* Assigned task
Only the lines from the start of the entries up to and including the line with "decide (off % 4 = 0) && (match r with" should be written out, exactly as they stand.

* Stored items
-- ==== Sys2Proof/WellFormed.lean ====
section
/-! DEFINITION. Well-formed commands: the operands lie within the widths and numbers that the spec gives them. No meaning
depends on it: exec is total. It says which commands the world outside can send. -/

namespace Sys2Proof

/-- A byte-enable mask of a 32-bit register (R468). -/
def beWf (be : Nat) : Bool := decide (be < 16)

/-- An aligned address of a requester: BAR0 is 1 MiB; a core's pages end at 0x84_0000 (R468, R474, R476). -/
def offWf (r : Requester) (off : Nat) : Bool :=
  decide (off % 4 = 0) && (match r with
    | .core _ => decide (off < 0x840000)
    | _ => decide (off < 0x100000))

/-- A page number of the directory: commons pages 0 to 63, side pages from 64 (R474). -/
def pageWf (page : Nat) : Bool := decide (page < 96)

/-- A page index as BAR0 numbers them: side B's pages are 96 to 127 (R474, R475). -/
def pageIdxWf (page : Nat) : Bool := decide (page < 128)

/-- A strand (chapter 12). -/
def strandWf (n : Nat) : Bool := decide (n < 64)

/-- A core of a side (chapter 13). -/
def coreWf (n : Nat) : Bool := decide (n < 8)

/-- A word argument. -/
def wordWf (n : Nat) : Bool := decide (n < 2 ^ 32)

/-- An LT (R38). -/
def ltWf (n : Nat) : Bool := decide (n < 2 ^ 64)

/-- A carrier of a port (R90). -/
def carrierWf (n : Nat) : Bool := decide (n < 4)

/-- A Trowel carrier, by port number (R353). -/
def trowelCarrierWf (n : Nat) : Bool := decide (n < 12)

/-- A lane, by its fixed number (R124). -/
def laneWf (n : Nat) : Bool := decide (n < 384)

/-- A frame of the management chain has its first octet; one with the wrong length for its OP is ignored (R500). -/
def chainWf (frame : List Byte) : Bool := decide (0 < frame.length)

/-- A core's transaction towards the commons: pages 0 to 63. -/
def CoreTxn.wf : CoreTxn → Bool
  | .write page off _ be => decide (page < 64) && decide (off < 4096) && decide (off % 4 = 0) && beWf be
  | .read page off => decide (page < 64) && decide (off < 4096) && decide (off % 4 = 0)
  | .pinWrite off _ => decide (off < 4096) && decide (off % 4 = 0)

/-- A place of a memory error lies in its memory. -/
def MemLoc.wf : MemLoc → Bool
  | .cell n => decide (n < 960)
  | .nodeEntry n => decide (n < 262144)
  | .skimEntry n => decide (n < 131072)
  | .keyEntry n => decide (n < 16384)
  | .poolFrame _ => true
  | .other bank => decide (bank < 24)
  | .rxBuffer n => decide (n < 4096)

/-- The operands of a command lie within their widths. -/
def Instr.wf : Instr → Bool
  | .registerWrite r off _ be | .sideRangeWrite r off _ be | .pairedWindowWrite r off _ be => offWf r off && beWf be
  | .pairedWindowRead r off => offWf r off
  | .cntClr _ page | .lockWrite _ page _ | .errStickyClear _ page _ | .errMaskWrite _ page _ | .unitDisable _ page
  | .unitEnable _ page | .rawCmd _ page _ => pageWf page
  | .disableComplete page | .pmbAlert page => pageIdxWf page
  | .lossCfgWrite _ off _ be => decide (off < 4096) && decide (off % 4 = 0) && beWf be
  | .timeInput lt => ltWf lt
  | .outputOffer _ txn _ => txn.all CoreTxn.wf
  | .sourceLost code => decide (1 ≤ code ∧ code ≤ 5)
  | .timerSlotArm _ n _ | .timerSlotExpiry n => decide (n < 32)
  | .tpoCtrlWrite _ n _ | .tpoEdge n => decide (n < 4)
  | .xtalRestart coarse => ltWf coarse
  | .launchArrival _ c | .carrierFree _ c | .launchCheckDue _ c | .lbtDeferExpiry _ c | .blankingStart _ c | .burstStart _ c
  | .burstEnd _ c | .blankingEnd _ c | .ackBurstStart _ c | .ackBurstEnd _ c => carrierWf c
  | .lbtListen _ c rssi => carrierWf c && decide (rssi < 512)
  | .feLineEdge n | .feCfgApply n => decide (n < 24)
  | .detection _ ch mode _ quality power =>
    decide (ch < 256) && decide (mode < 32) && decide (quality < 256) && decide (power < 512)
  | .sfdFound _ lane lt => laneWf lane && ltWf lt
  | .sfdTimeout _ lane | .syncLost _ lane => laneWf lane
  | .phrReceived _ lane h => laneWf lane && decide (h.len < 2048) && decide (h.phyOpt < 256)
  | .fcsDecision _ lane e => laneWf lane && decide (e.psdu.length < 2048) && decide (e.rssi < 512) && decide (e.lqi < 256)
  | .ntRead _ n | .ntLock _ n | .ntWrite _ n | .ntDelete _ n | .ntScan _ n | .skimRead _ n | .pcRead _ n | .pcInsert _ n
  | .pcDelete _ n | .keyInfo _ n | .keyInvalidate _ n | .tenInvalidate _ n | .nodeInvalidate _ n | .cacheFlush _ n
  | .keyExport _ n | .keyUpdate _ n | .hostFrameItem _ n | .fwWrite _ n | .fwCommit _ n | .fwUpdate _ n | .fwConfirm _ n
  | .imgWrite _ n | .imgCommit _ n | .imgErase _ n | .imgRead _ n | .ibeStart _ n | .ibeStop _ n | .strandPopUnblock _ n
  | .strandPushResume _ n | .stall _ n => strandWf n
  | .lockLong _ slot => decide (slot < 64)
  | .tamperTrip source => decide (source < 7)
  | .releaseDecision _ carrier | .gateSwapApply _ carrier => trowelCarrierWf carrier
  | .hostPortRelease _ port => decide (12 ≤ port ∧ port < 16)
  | .cellWrite _ off data => decide (off < 2 ^ 26) && decide (data.length ≤ 4096)
  | .create _ c x y | .resume _ c x y | .wait _ c x y | .trywait _ c x y | .signal _ c x y | .cancel _ c x y
  | .delete _ c x y | .setprio _ c x y | .objInit _ c x y => coreWf c && wordWf x && wordWf y
  | .yield _ c | .exit _ c | .dnext _ c | .tsliceExpiry _ c => coreWf c
  | .semAcq _ n | .semRel _ n => decide (n < 64)
  | .memoryError _ loc _ => loc.wf
  | .rearm _ _ src => decide (src < 256)
  | .modIntervalEnd _ vec => decide (vec < 64)
  | .msixUnmask _ vec => decide (vec ≤ 64)
  | .chainWrite frame | .chainRead frame | .fetch frame | .setAddress frame _ => chainWf frame
  | .ethFrameRx _ frame _ ts => decide (frame.length ≤ 9622) && ltWf ts
  | .ethTxComplete _ ts => ltWf ts
  | .ethLinkChange _ _ speed => decide (speed < 4)
  | .pmbAck status => decide (status < 65536)
  | .retentionScanDone _ lostBanks _ _ => decide (lostBanks < 2 ^ 24)
  | .wake n => decide (n < 8)
  | .wakeI2cMatch addr => decide (addr < 128)
  | .wakeGo v | .intClr v => decide (v < 256)
  | .porstRelease straps tamper => decide (straps < 64) && decide (tamper < 128)
  | .wrst tamper => decide (tamper < 128)
  | .rawDone page _ _ data => pageIdxWf page && wordWf data
  | .replicaDisagree n holder token expiry =>
    decide (n < 3) && decide (holder < 3) && decide (token < 65536) && ltWf expiry
  | .railInRange bank => decide (bank < 8)
  | .inputSequenced _ | .sideTimeInput _ | .trngWord _ | .skewTimeout | .sideCommonsEvent _ | .ltLoRead _ | .revertHoldoffExpiry
  | .ppsEdge | .hostTimeWrite _ _ | .ptpMeasurement _ | .slewComplete | .acceptStep _ | .acceptSlew _ | .holdoverExpired
  | .xtalStop | .loFreqWrite _ _ _ | .retuneStart _ | .retuneEnd _ | .chWrite _ _ | .chRead _ _ | .startupCalDone _ _
  | .calNotice _ | .gapNow _ _ | .calGapStart _ | .calGapEnd _ _ | .dutyBucketBoundary | .dwellSubbucketBoundary _
  | .portCfgWrite _ _ _ | .mergeWindowClose _ | .chLanesWrite _ _ _ | .portLimitWrite _ _ _ | .pendingListSet
  | .pendingListClear | .pendingListClearAll | .pendingListQuery _ _ | .pendingUpdateCompletion _ | .rxFrameConsume _
  | .ackWaitExpiry _ | .scheduledWindow _ | .parkedFrameExpiry _ | .pendingSetRetry _ | .winRead _ | .winWrite _
  | .winDelete _ | .relayDecision _ | .reassemblyTimeout _ | .skimSweep _ | .ctxRead _ | .ctxWrite _ | .sanderVisit _
  | .restart _ | .sanderEnWrite _ _ | .hashSeedWrite _ _ | .camMovesDone _ | .enrol _ | .remaskPass _
  | .derivationComplete _ | .tenMapWrite _ _ | .sideTamper _ | .loupeChallenge _ | .loupeOpen _ | .loupeClose _
  | .loupeLockoutEnd | .sideLoupeOpen _ | .sideLoupeClose _ | .ethFrameConsume _ | .launchCompletion _ | .gateSwap _
  | .gateAbort _ | .gateEnWrite _ _ | .fwuSwap | .trialExpired _ | .slotVerifyDone _ | .ibeLoadDone | .symNext
  | .reportAdd _ | .ibeStopLt | .strandPush _ _ | .pop _ | .mark _ | .rewind _ | .release _ | .dropRest _ | .flush _
  | .strandEnable _ _ | .coreEnWrite _ _ | .waitTimeout _ | .semForce _ _ | .sready _ | .grantWaitExpiry | .renew _
  | .leaseExpiry | .claspSwap _ | .swapMarker | .selfCheckReport _ _ | .selfCheckTimeout _ | .outX _ _ | .inX _ _
  | .recover _ | .pathClr _ | .transferMarker | .refillCopyDone | .join | .refillRetry | .drillStart | .drillDwellEnd
  | .lossMarkerPush _ | .hostPortReset _ _ | .clrAddr _ | .winData _ _ | .vidMapWrite _ _ _ | .hbootData _ _ | .hbootGo _
  | .pdRequest _ _ | .quiesceDone | .quiesceTimeout | .pmbTimeout | .porstAssert | .imageVerifyDone _ _ | .warm _
  | .sideReset _ _ | .x32Switch | .clockLoss _ | .gpioWrite _ _ _ | .ref10Valid | .adcClip _ => true

end Sys2Proof
end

* Solved exercise
-- ==== Sys2Proof/WellFormed.lean ====
section
/-! DEFINITION. Well-formed commands: the operands lie within the widths and numbers that the spec gives them. No meaning
depends on it: exec is total. It says which commands the world outside can send. -/

namespace Sys2Proof

/-- A byte-enable mask of a 32-bit register (R468). -/
def beWf (be : Nat) : Bool := decide (be < 16)

/-- An aligned address of a requester: BAR0 is 1 MiB; a core's pages end at 0x84_0000 (R468, R474, R476). -/
def offWf (r : Requester) (off : Nat) : Bool :=
  decide (off % 4 = 0) && (match r with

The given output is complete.